@[simp] theorem State.irqBit_pending : (s.irqBit pg b).pending = s.pending := by obtain ⟨⟨r, o, p, h⟩, -⟩ := s.irqBit_pageOnly pg b; rw [h]
@[simp] theorem State.irqBit_stg : (s.irqBit pg b).stg = s.stg := by obtain ⟨⟨r, o, p, h⟩, -⟩ := s.irqBit_pageOnly pg b; rw [h]
@[simp] theorem State.irqBit_tbl : (s.irqBit pg b).tbl = s.tbl := by obtain ⟨⟨r, o, p, h⟩, -⟩ := s.irqBit_pageOnly pg b; rw [h]
@[simp] theorem State.irqBit_stgT : (s.irqBit pg b).stgT = s.stgT := by obtain ⟨⟨r, o, p, h⟩, -⟩ := s.irqBit_pageOnly pg b; rw [h]
@[simp] theorem State.irqBit_bad : (s.irqBit pg b).bad = s.bad := by obtain ⟨⟨r, o, p, h⟩, -⟩ := s.irqBit_pageOnly pg b; rw [h]
@[simp] theorem State.irqBit_fclk : (s.irqBit pg b).fclk = s.fclk := by obtain ⟨⟨r, o, p, h⟩, -⟩ := s.irqBit_pageOnly pg b; rw [h]
@[simp] theorem State.irqBit_cyc : (s.irqBit pg b).cyc = s.cyc := by obtain ⟨⟨r, o, p, h⟩, -⟩ := s.irqBit_pageOnly pg b; rw [h]
@[simp] theorem State.irqBit_free : (s.irqBit pg b).free = s.free := by obtain ⟨⟨r, o, p, h⟩, -⟩ := s.irqBit_pageOnly pg b; rw [h]
@[simp] theorem State.irqBit_alive : (s.irqBit pg b).alive = s.alive := by obtain ⟨⟨r, o, p, h⟩, -⟩ := s.irqBit_pageOnly pg b; rw [h]
@[simp] theorem State.irqBit_clkOn : (s.irqBit pg b).clkOn = s.clkOn := by obtain ⟨⟨r, o, p, h⟩, -⟩ := s.irqBit_pageOnly pg b; rw [h]
@[simp] theorem State.irqBit_memSpace : (s.irqBit pg b).memSpace = s.memSpace := by obtain ⟨⟨r, o, p, h⟩, -⟩ := s.irqBit_pageOnly pg b; rw [h]
@[simp] theorem State.irqBit_busMaster : (s.irqBit pg b).busMaster = s.busMaster := by obtain ⟨⟨r, o, p, h⟩, -⟩ := s.irqBit_pageOnly pg b; rw [h]
@[simp] theorem State.irqBit_aborted : (s.irqBit pg b).aborted = s.aborted := by obtain ⟨⟨r, o, p, h⟩, -⟩ := s.irqBit_pageOnly pg b; rw [h]
@[simp] theorem State.irqBit_noFirmware : (s.irqBit pg b).noFirmware = s.noFirmware := by obtain ⟨⟨r, o, p, h⟩, -⟩ := s.irqBit_pageOnly pg b; rw [h]
@[simp] theorem State.irqBit_rbusDiv : (s.irqBit pg b).rbusDiv = s.rbusDiv := by obtain ⟨⟨r, o, p, h⟩, -⟩ := s.irqBit_pageOnly pg b; rw [h]
@[simp] theorem State.irqBit_tbusDiv : (s.irqBit pg b).tbusDiv = s.tbusDiv := by obtain ⟨⟨r, o, p, h⟩, -⟩ := s.irqBit_pageOnly pg b; rw [h]
@[simp] theorem State.irqBit_msix : (s.irqBit pg b).msix = s.msix := by obtain ⟨⟨r, o, p, h⟩, -⟩ := s.irqBit_pageOnly pg b; rw [h]
@[simp] theorem State.irqBit_tim : (s.irqBit pg b).tim = s.tim := by obtain ⟨⟨r, o, p, h⟩, -⟩ := s.irqBit_pageOnly pg b; rw [h]
@[simp] theorem State.irqBit_crn : (s.irqBit pg b).crn = s.crn := by obtain ⟨⟨r, o, p, h⟩, -⟩ := s.irqBit_pageOnly pg b; rw [h]
@[simp] theorem State.irqBit_effs : (s.irqBit pg b).effs = s.effs := by obtain ⟨⟨r, o, p, h⟩, -⟩ := s.irqBit_pageOnly pg b; rw [h]
@[simp] theorem State.irqBit_fwq : (s.irqBit pg b).fwq = s.fwq := by obtain ⟨⟨r, o, p, h⟩, -⟩ := s.irqBit_pageOnly pg b; rw [h]
@[simp] theorem State.irqBit_flights : (s.irqBit pg b).flights = s.flights := by obtain ⟨⟨r, o, p, h⟩, -⟩ := s.irqBit_pageOnly pg b; rw [h]
@[simp] theorem State.irqBit_nextId : (s.irqBit pg b).nextId = s.nextId := by obtain ⟨⟨r, o, p, h⟩, -⟩ := s.irqBit_pageOnly pg b; rw [h]
@[simp] theorem State.irqBit_xbr : (s.irqBit pg b).xbr = s.xbr := by obtain ⟨⟨r, o, p, h⟩, -⟩ := s.irqBit_pageOnly pg b; rw [h]
@[simp] theorem State.irqBit_qsh : (s.irqBit pg b).qsh = s.qsh := by obtain ⟨⟨r, o, p, h⟩, -⟩ := s.irqBit_pageOnly pg b; rw [h]
@[simp] theorem State.irqBit_pool : (s.irqBit pg b).pool = s.pool := by obtain ⟨⟨r, o, p, h⟩, -⟩ := s.irqBit_pageOnly pg b; rw [h]
@[simp] theorem State.irqBit_fwd : (s.irqBit pg b).fwd = s.fwd := by obtain ⟨⟨r, o, p, h⟩, -⟩ := s.irqBit_pageOnly pg b; rw [h]
@[simp] theorem State.irqBit_link : (s.irqBit pg b).link = s.link := by obtain ⟨⟨r, o, p, h⟩, -⟩ := s.irqBit_pageOnly pg b; rw [h]
@[simp] theorem State.irqBit_dtm : (s.irqBit pg b).dtm = s.dtm := by obtain ⟨⟨r, o, p, h⟩, -⟩ := s.irqBit_pageOnly pg b; rw [h]
@[simp] theorem State.irqBit_opt : (s.irqBit pg b).opt = s.opt := by obtain ⟨⟨r, o, p, h⟩, -⟩ := s.irqBit_pageOnly pg b; rw [h]
@[simp] theorem State.irqBit_byp : (s.irqBit pg b).byp = s.byp := by obtain ⟨⟨r, o, p, h⟩, -⟩ := s.irqBit_pageOnly pg b; rw [h]
@[simp] theorem State.irqBit_pins : (s.irqBit pg b).pins = s.pins := by obtain ⟨⟨r, o, p, h⟩, -⟩ := s.irqBit_pageOnly pg b; rw [h]
@[simp] theorem State.irqBit_pwr : (s.irqBit pg b).pwr = s.pwr := by obtain ⟨⟨r, o, p, h⟩, -⟩ := s.irqBit_pageOnly pg b; rw [h]
@[simp] theorem State.irqBit_mem : (s.irqBit pg b).mem = s.mem := by obtain ⟨⟨r, o, p, h⟩, -⟩ := s.irqBit_pageOnly pg b; rw [h]
@[simp] theorem State.irqBit_tel : (s.irqBit pg b).tel = s.tel := by obtain ⟨⟨r, o, p, h⟩, -⟩ := s.irqBit_pageOnly pg b; rw [h]
@[simp] theorem State.irqBit_ser : (s.irqBit pg b).ser = s.ser := by obtain ⟨⟨r, o, p, h⟩, -⟩ := s.irqBit_pageOnly pg b; rw [h]
@[simp] theorem State.irqBit_secu : (s.irqBit pg b).secu = s.secu := by obtain ⟨⟨r, o, p, h⟩, -⟩ := s.irqBit_pageOnly pg b; rw [h]
@[simp] theorem State.irqBit_hif : (s.irqBit pg b).hif = s.hif := by obtain ⟨⟨r, o, p, h⟩, -⟩ := s.irqBit_pageOnly pg b; rw [h]

@[simp] theorem State.evCount_pending : (s.evCount pg f m).pending = s.pending := by obtain ⟨⟨r, o, p, h⟩, -⟩ := s.evCount_pageOnly pg f m; rw [h]
@[simp] theorem State.evCount_stg : (s.evCount pg f m).stg = s.stg := by obtain ⟨⟨r, o, p, h⟩, -⟩ := s.evCount_pageOnly pg f m; rw [h]
@[simp] theorem State.evCount_tbl : (s.evCount pg f m).tbl = s.tbl := by obtain ⟨⟨r, o, p, h⟩, -⟩ := s.evCount_pageOnly pg f m; rw [h]
@[simp] theorem State.evCount_stgT : (s.evCount pg f m).stgT = s.stgT := by obtain ⟨⟨r, o, p, h⟩, -⟩ := s.evCount_pageOnly pg f m; rw [h]
@[simp] theorem State.evCount_bad : (s.evCount pg f m).bad = s.bad := by obtain ⟨⟨r, o, p, h⟩, -⟩ := s.evCount_pageOnly pg f m; rw [h]
@[simp] theorem State.evCount_fclk : (s.evCount pg f m).fclk = s.fclk := by obtain ⟨⟨r, o, p, h⟩, -⟩ := s.evCount_pageOnly pg f m; rw [h]
@[simp] theorem State.evCount_cyc : (s.evCount pg f m).cyc = s.cyc := by obtain ⟨⟨r, o, p, h⟩, -⟩ := s.evCount_pageOnly pg f m; rw [h]
@[simp] theorem State.evCount_free : (s.evCount pg f m).free = s.free := by obtain ⟨⟨r, o, p, h⟩, -⟩ := s.evCount_pageOnly pg f m; rw [h]
@[simp] theorem State.evCount_alive : (s.evCount pg f m).alive = s.alive := by obtain ⟨⟨r, o, p, h⟩, -⟩ := s.evCount_pageOnly pg f m; rw [h]
@[simp] theorem State.evCount_clkOn : (s.evCount pg f m).clkOn = s.clkOn := by obtain ⟨⟨r, o, p, h⟩, -⟩ := s.evCount_pageOnly pg f m; rw [h]
@[simp] theorem State.evCount_memSpace : (s.evCount pg f m).memSpace = s.memSpace := by obtain ⟨⟨r, o, p, h⟩, -⟩ := s.evCount_pageOnly pg f m; rw [h]
@[simp] theorem State.evCount_busMaster : (s.evCount pg f m).busMaster = s.busMaster := by obtain ⟨⟨r, o, p, h⟩, -⟩ := s.evCount_pageOnly pg f m; rw [h]
@[simp] theorem State.evCount_aborted : (s.evCount pg f m).aborted = s.aborted := by obtain ⟨⟨r, o, p, h⟩, -⟩ := s.evCount_pageOnly pg f m; rw [h]
@[simp] theorem State.evCount_noFirmware : (s.evCount pg f m).noFirmware = s.noFirmware := by obtain ⟨⟨r, o, p, h⟩, -⟩ := s.evCount_pageOnly pg f m; rw [h]
@[simp] theorem State.evCount_rbusDiv : (s.evCount pg f m).rbusDiv = s.rbusDiv := by obtain ⟨⟨r, o, p, h⟩, -⟩ := s.evCount_pageOnly pg f m; rw [h]
@[simp] theorem State.evCount_tbusDiv : (s.evCount pg f m).tbusDiv = s.tbusDiv := by obtain ⟨⟨r, o, p, h⟩, -⟩ := s.evCount_pageOnly pg f m; rw [h]
@[simp] theorem State.evCount_msix : (s.evCount pg f m).msix = s.msix := by obtain ⟨⟨r, o, p, h⟩, -⟩ := s.evCount_pageOnly pg f m; rw [h]
@[simp] theorem State.evCount_tim : (s.evCount pg f m).tim = s.tim := by obtain ⟨⟨r, o, p, h⟩, -⟩ := s.evCount_pageOnly pg f m; rw [h]
@[simp] theorem State.evCount_crn : (s.evCount pg f m).crn = s.crn := by obtain ⟨⟨r, o, p, h⟩, -⟩ := s.evCount_pageOnly pg f m; rw [h]
@[simp] theorem State.evCount_effs : (s.evCount pg f m).effs = s.effs := by obtain ⟨⟨r, o, p, h⟩, -⟩ := s.evCount_pageOnly pg f m; rw [h]
@[simp] theorem State.evCount_fwq : (s.evCount pg f m).fwq = s.fwq := by obtain ⟨⟨r, o, p, h⟩, -⟩ := s.evCount_pageOnly pg f m; rw [h]
@[simp] theorem State.evCount_flights : (s.evCount pg f m).flights = s.flights := by obtain ⟨⟨r, o, p, h⟩, -⟩ := s.evCount_pageOnly pg f m; rw [h]
@[simp] theorem State.evCount_nextId : (s.evCount pg f m).nextId = s.nextId := by obtain ⟨⟨r, o, p, h⟩, -⟩ := s.evCount_pageOnly pg f m; rw [h]
@[simp] theorem State.evCount_xbr : (s.evCount pg f m).xbr = s.xbr := by obtain ⟨⟨r, o, p, h⟩, -⟩ := s.evCount_pageOnly pg f m; rw [h]
@[simp] theorem State.evCount_qsh : (s.evCount pg f m).qsh = s.qsh := by obtain ⟨⟨r, o, p, h⟩, -⟩ := s.evCount_pageOnly pg f m; rw [h]
@[simp] theorem State.evCount_pool : (s.evCount pg f m).pool = s.pool := by obtain ⟨⟨r, o, p, h⟩, -⟩ := s.evCount_pageOnly pg f m; rw [h]
@[simp] theorem State.evCount_fwd : (s.evCount pg f m).fwd = s.fwd := by obtain ⟨⟨r, o, p, h⟩, -⟩ := s.evCount_pageOnly pg f m; rw [h]
@[simp] theorem State.evCount_link : (s.evCount pg f m).link = s.link := by obtain ⟨⟨r, o, p, h⟩, -⟩ := s.evCount_pageOnly pg f m; rw [h]
@[simp] theorem State.evCount_dtm : (s.evCount pg f m).dtm = s.dtm := by obtain ⟨⟨r, o, p, h⟩, -⟩ := s.evCount_pageOnly pg f m; rw [h]
@[simp] theorem State.evCount_opt : (s.evCount pg f m).opt = s.opt := by obtain ⟨⟨r, o, p, h⟩, -⟩ := s.evCount_pageOnly pg f m; rw [h]
@[simp] theorem State.evCount_byp : (s.evCount pg f m).byp = s.byp := by obtain ⟨⟨r, o, p, h⟩, -⟩ := s.evCount_pageOnly pg f m; rw [h]
@[simp] theorem State.evCount_pins : (s.evCount pg f m).pins = s.pins := by obtain ⟨⟨r, o, p, h⟩, -⟩ := s.evCount_pageOnly pg f m; rw [h]
@[simp] theorem State.evCount_pwr : (s.evCount pg f m).pwr = s.pwr := by obtain ⟨⟨r, o, p, h⟩, -⟩ := s.evCount_pageOnly pg f m; rw [h]
@[simp] theorem State.evCount_mem : (s.evCount pg f m).mem = s.mem := by obtain ⟨⟨r, o, p, h⟩, -⟩ := s.evCount_pageOnly pg f m; rw [h]
@[simp] theorem State.evCount_tel : (s.evCount pg f m).tel = s.tel := by obtain ⟨⟨r, o, p, h⟩, -⟩ := s.evCount_pageOnly pg f m; rw [h]
@[simp] theorem State.evCount_ser : (s.evCount pg f m).ser = s.ser := by obtain ⟨⟨r, o, p, h⟩, -⟩ := s.evCount_pageOnly pg f m; rw [h]
@[simp] theorem State.evCount_secu : (s.evCount pg f m).secu = s.secu := by obtain ⟨⟨r, o, p, h⟩, -⟩ := s.evCount_pageOnly pg f m; rw [h]
@[simp] theorem State.evCount_hif : (s.evCount pg f m).hif = s.hif := by obtain ⟨⟨r, o, p, h⟩, -⟩ := s.evCount_pageOnly pg f m; rw [h]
=====
- _EXERCISE DESCRIPTION_
The answer should consist only of the lines from the line containing "State.evCount_tel : (s.evCount" through the final line of the listing above, reproduced exactly.

- _TASK RESPONSE_
@[simp] theorem State.evCount_tel : (s.evCount pg f m).tel = s.tel := by obtain ⟨⟨r, o, p, h⟩, -⟩ := s.evCount_pageOnly pg f m; rw [h]
@[simp] theorem State.evCount_ser : (s.evCount pg f m).ser = s.ser := by obtain ⟨⟨r, o, p, h⟩, -⟩ := s.evCount_pageOnly pg f m; rw [h]
@[simp] theorem State.evCount_secu : (s.evCount pg f m).secu = s.secu := by obtain ⟨⟨r, o, p, h⟩, -⟩ := s.evCount_pageOnly pg f m; rw [h]
@[simp] theorem State.evCount_hif : (s.evCount pg f m).hif = s.hif := by obtain ⟨⟨r, o, p, h⟩, -⟩ := s.evCount_pageOnly pg f m; rw [h]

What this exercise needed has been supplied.